[Stored data]
☆ ☆ ☆ ☆ ☆
@[simp] theorem State.setDc_args (s : State) (v : Bool) : (s.setDc v).args = s.args := rfl
@[simp] theorem State.setDc_busy (s : State) (v : Bool) : (s.setDc v).busy = s.busy := rfl
@[simp] theorem State.setDc_curOp (s : State) (v : Bool) : (s.setDc v).curOp = s.curOp := rfl
@[simp] theorem State.setDc_initDone (s : State) (v : Bool) : (s.setDc v).initDone = s.initDone := rfl
@[simp] theorem State.setDc_fontReady (s : State) (v : Bool) : (s.setDc v).fontReady = s.fontReady := rfl
@[simp] theorem State.setDc_code (s : State) (v : Bool) : (s.setDc v).code = s.code := rfl
@[simp] theorem State.setDc_sub (s : State) (v : Bool) : (s.setDc v).sub = s.sub := rfl
@[simp] theorem State.setDc_lastOpc (s : State) (v : Bool) : (s.setDc v).lastOpc = s.lastOpc := rfl
@[simp] theorem State.setDc_errInfo (s : State) (v : Bool) : (s.setDc v).errInfo = s.errInfo := rfl
@[simp] theorem State.setDc_dc (s : State) (v : Bool) : (s.setDc v).dc = v := rfl
@[simp] theorem State.setDc_cs (s : State) (v : Bool) : (s.setDc v).cs = s.cs := rfl
@[simp] theorem State.setDc_rst (s : State) (v : Bool) : (s.setDc v).rst = s.rst := rfl
@[simp] theorem State.setDc_inflight (s : State) (v : Bool) : (s.setDc v).inflight = s.inflight := rfl
@[simp] theorem State.setDc_fbb (s : State) (v : Bool) : (s.setDc v).fbb = s.fbb := rfl
@[simp] theorem State.setDc_scr (s : State) (v : Bool) : (s.setDc v).scr = s.scr := rfl
@[simp] theorem State.setDc_scrHeld (s : State) (v : Bool) : (s.setDc v).scrHeld = s.scrHeld := rfl
@[simp] theorem State.setDc_ci (s : State) (v : Bool) : (s.setDc v).ci = s.ci := rfl
@[simp] theorem State.setDc_trace (s : State) (v : Bool) : (s.setDc v).trace = s.trace := rfl
@[simp] theorem State.setDc_panel (s : State) (v : Bool) : (s.setDc v).panel = s.panel := rfl
@[simp] theorem State.setDc_resetIn (s : State) (v : Bool) : (s.setDc v).resetIn = s.resetIn := rfl
@[simp] theorem State.setDc_cfg (s : State) (v : Bool) : (s.setDc v).cfg = s.cfg := rfl
@[simp] theorem State.setDc_pending (s : State) (v : Bool) : (s.setDc v).pending = s.pending := rfl
@[simp] theorem State.setDc_draws (s : State) (v : Bool) : (s.setDc v).draws = s.draws := rfl
@[simp] theorem State.setDc_era (s : State) (v : Bool) : (s.setDc v).era = s.era := rfl
@[simp] theorem State.setDc_ops (s : State) (v : Bool) : (s.setDc v).ops = s.ops := rfl
@[simp] theorem State.setDc_host (s : State) (v : Bool) : (s.setDc v).host = s.host := rfl
@[simp] theorem State.setDc_reads (s : State) (v : Bool) : (s.setDc v).reads = s.reads := rfl
@[simp] theorem State.setDc_hmem (s : State) (v : Bool) : (s.setDc v).hmem = s.hmem := rfl
@[simp] theorem State.setDc_argsWritten (s : State) (v : Bool) : (s.setDc v).argsWritten = s.argsWritten := rfl
@[simp] theorem State.setDc_statusUnread (s : State) (v : Bool) : (s.setDc v).statusUnread = s.statusUnread := rfl
@[simp] theorem State.setDc_awaiting (s : State) (v : Bool) : (s.setDc v).awaiting = s.awaiting := rfl

@[simp] theorem State.setPending_args (s : State) (p : List WireCmd) : (s.setPending p).args = s.args := rfl
@[simp] theorem State.setPending_busy (s : State) (p : List WireCmd) : (s.setPending p).busy = s.busy := rfl
@[simp] theorem State.setPending_curOp (s : State) (p : List WireCmd) : (s.setPending p).curOp = s.curOp := rfl
@[simp] theorem State.setPending_initDone (s : State) (p : List WireCmd) : (s.setPending p).initDone = s.initDone := rfl
@[simp] theorem State.setPending_fontReady (s : State) (p : List WireCmd) : (s.setPending p).fontReady = s.fontReady := rfl
@[simp] theorem State.setPending_code (s : State) (p : List WireCmd) : (s.setPending p).code = s.code := rfl
@[simp] theorem State.setPending_sub (s : State) (p : List WireCmd) : (s.setPending p).sub = s.sub := rfl
@[simp] theorem State.setPending_lastOpc (s : State) (p : List WireCmd) : (s.setPending p).lastOpc = s.lastOpc := rfl
@[simp] theorem State.setPending_errInfo (s : State) (p : List WireCmd) : (s.setPending p).errInfo = s.errInfo := rfl
@[simp] theorem State.setPending_dc (s : State) (p : List WireCmd) : (s.setPending p).dc = s.dc := rfl
@[simp] theorem State.setPending_cs (s : State) (p : List WireCmd) : (s.setPending p).cs = s.cs := rfl
@[simp] theorem State.setPending_rst (s : State) (p : List WireCmd) : (s.setPending p).rst = s.rst := rfl
@[simp] theorem State.setPending_inflight (s : State) (p : List WireCmd) : (s.setPending p).inflight = s.inflight := rfl
@[simp] theorem State.setPending_fbb (s : State) (p : List WireCmd) : (s.setPending p).fbb = s.fbb := rfl
@[simp] theorem State.setPending_scr (s : State) (p : List WireCmd) : (s.setPending p).scr = s.scr := rfl
@[simp] theorem State.setPending_scrHeld (s : State) (p : List WireCmd) : (s.setPending p).scrHeld = s.scrHeld := rfl
@[simp] theorem State.setPending_ci (s : State) (p : List WireCmd) : (s.setPending p).ci = s.ci := rfl
@[simp] theorem State.setPending_trace (s : State) (p : List WireCmd) : (s.setPending p).trace = s.trace := rfl
@[simp] theorem State.setPending_panel (s : State) (p : List WireCmd) : (s.setPending p).panel = s.panel := rfl
@[simp] theorem State.setPending_resetIn (s : State) (p : List WireCmd) : (s.setPending p).resetIn = s.resetIn := rfl
@[simp] theorem State.setPending_cfg (s : State) (p : List WireCmd) : (s.setPending p).cfg = s.cfg := rfl
@[simp] theorem State.setPending_pending (s : State) (p : List WireCmd) : (s.setPending p).pending = p := rfl
@[simp] theorem State.setPending_draws (s : State) (p : List WireCmd) : (s.setPending p).draws = s.draws := rfl
@[simp] theorem State.setPending_era (s : State) (p : List WireCmd) : (s.setPending p).era = s.era := rfl
@[simp] theorem State.setPending_ops (s : State) (p : List WireCmd) : (s.setPending p).ops = s.ops := rfl
@[simp] theorem State.setPending_host (s : State) (p : List WireCmd) : (s.setPending p).host = s.host := rfl
@[simp] theorem State.setPending_reads (s : State) (p : List WireCmd) : (s.setPending p).reads = s.reads := rfl
@[simp] theorem State.setPending_hmem (s : State) (p : List WireCmd) : (s.setPending p).hmem = s.hmem := rfl
@[simp] theorem State.setPending_argsWritten (s : State) (p : List WireCmd) : (s.setPending p).argsWritten = s.argsWritten := rfl
@[simp] theorem State.setPending_statusUnread (s : State) (p : List WireCmd) : (s.setPending p).statusUnread = s.statusUnread := rfl
@[simp] theorem State.setPending_awaiting (s : State) (p : List WireCmd) : (s.setPending p).awaiting = s.awaiting := rfl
☆ ☆ ☆ ☆ ☆
AIM OF THE EXERCISE
Could you copy exactly the lines from the first line of the records above through the line containing "v).lastOpc = s.lastOpc := rfl", both included, and nothing else?

WRITTEN REPLY
@[simp] theorem State.setDc_args (s : State) (v : Bool) : (s.setDc v).args = s.args := rfl
@[simp] theorem State.setDc_busy (s : State) (v : Bool) : (s.setDc v).busy = s.busy := rfl
@[simp] theorem State.setDc_curOp (s : State) (v : Bool) : (s.setDc v).curOp = s.curOp := rfl
@[simp] theorem State.setDc_initDone (s : State) (v : Bool) : (s.setDc v).initDone = s.initDone := rfl
@[simp] theorem State.setDc_fontReady (s : State) (v : Bool) : (s.setDc v).fontReady = s.fontReady := rfl
@[simp] theorem State.setDc_code (s : State) (v : Bool) : (s.setDc v).code = s.code := rfl
@[simp] theorem State.setDc_sub (s : State) (v : Bool) : (s.setDc v).sub = s.sub := rfl
@[simp] theorem State.setDc_lastOpc (s : State) (v : Bool) : (s.setDc v).lastOpc = s.lastOpc := rfl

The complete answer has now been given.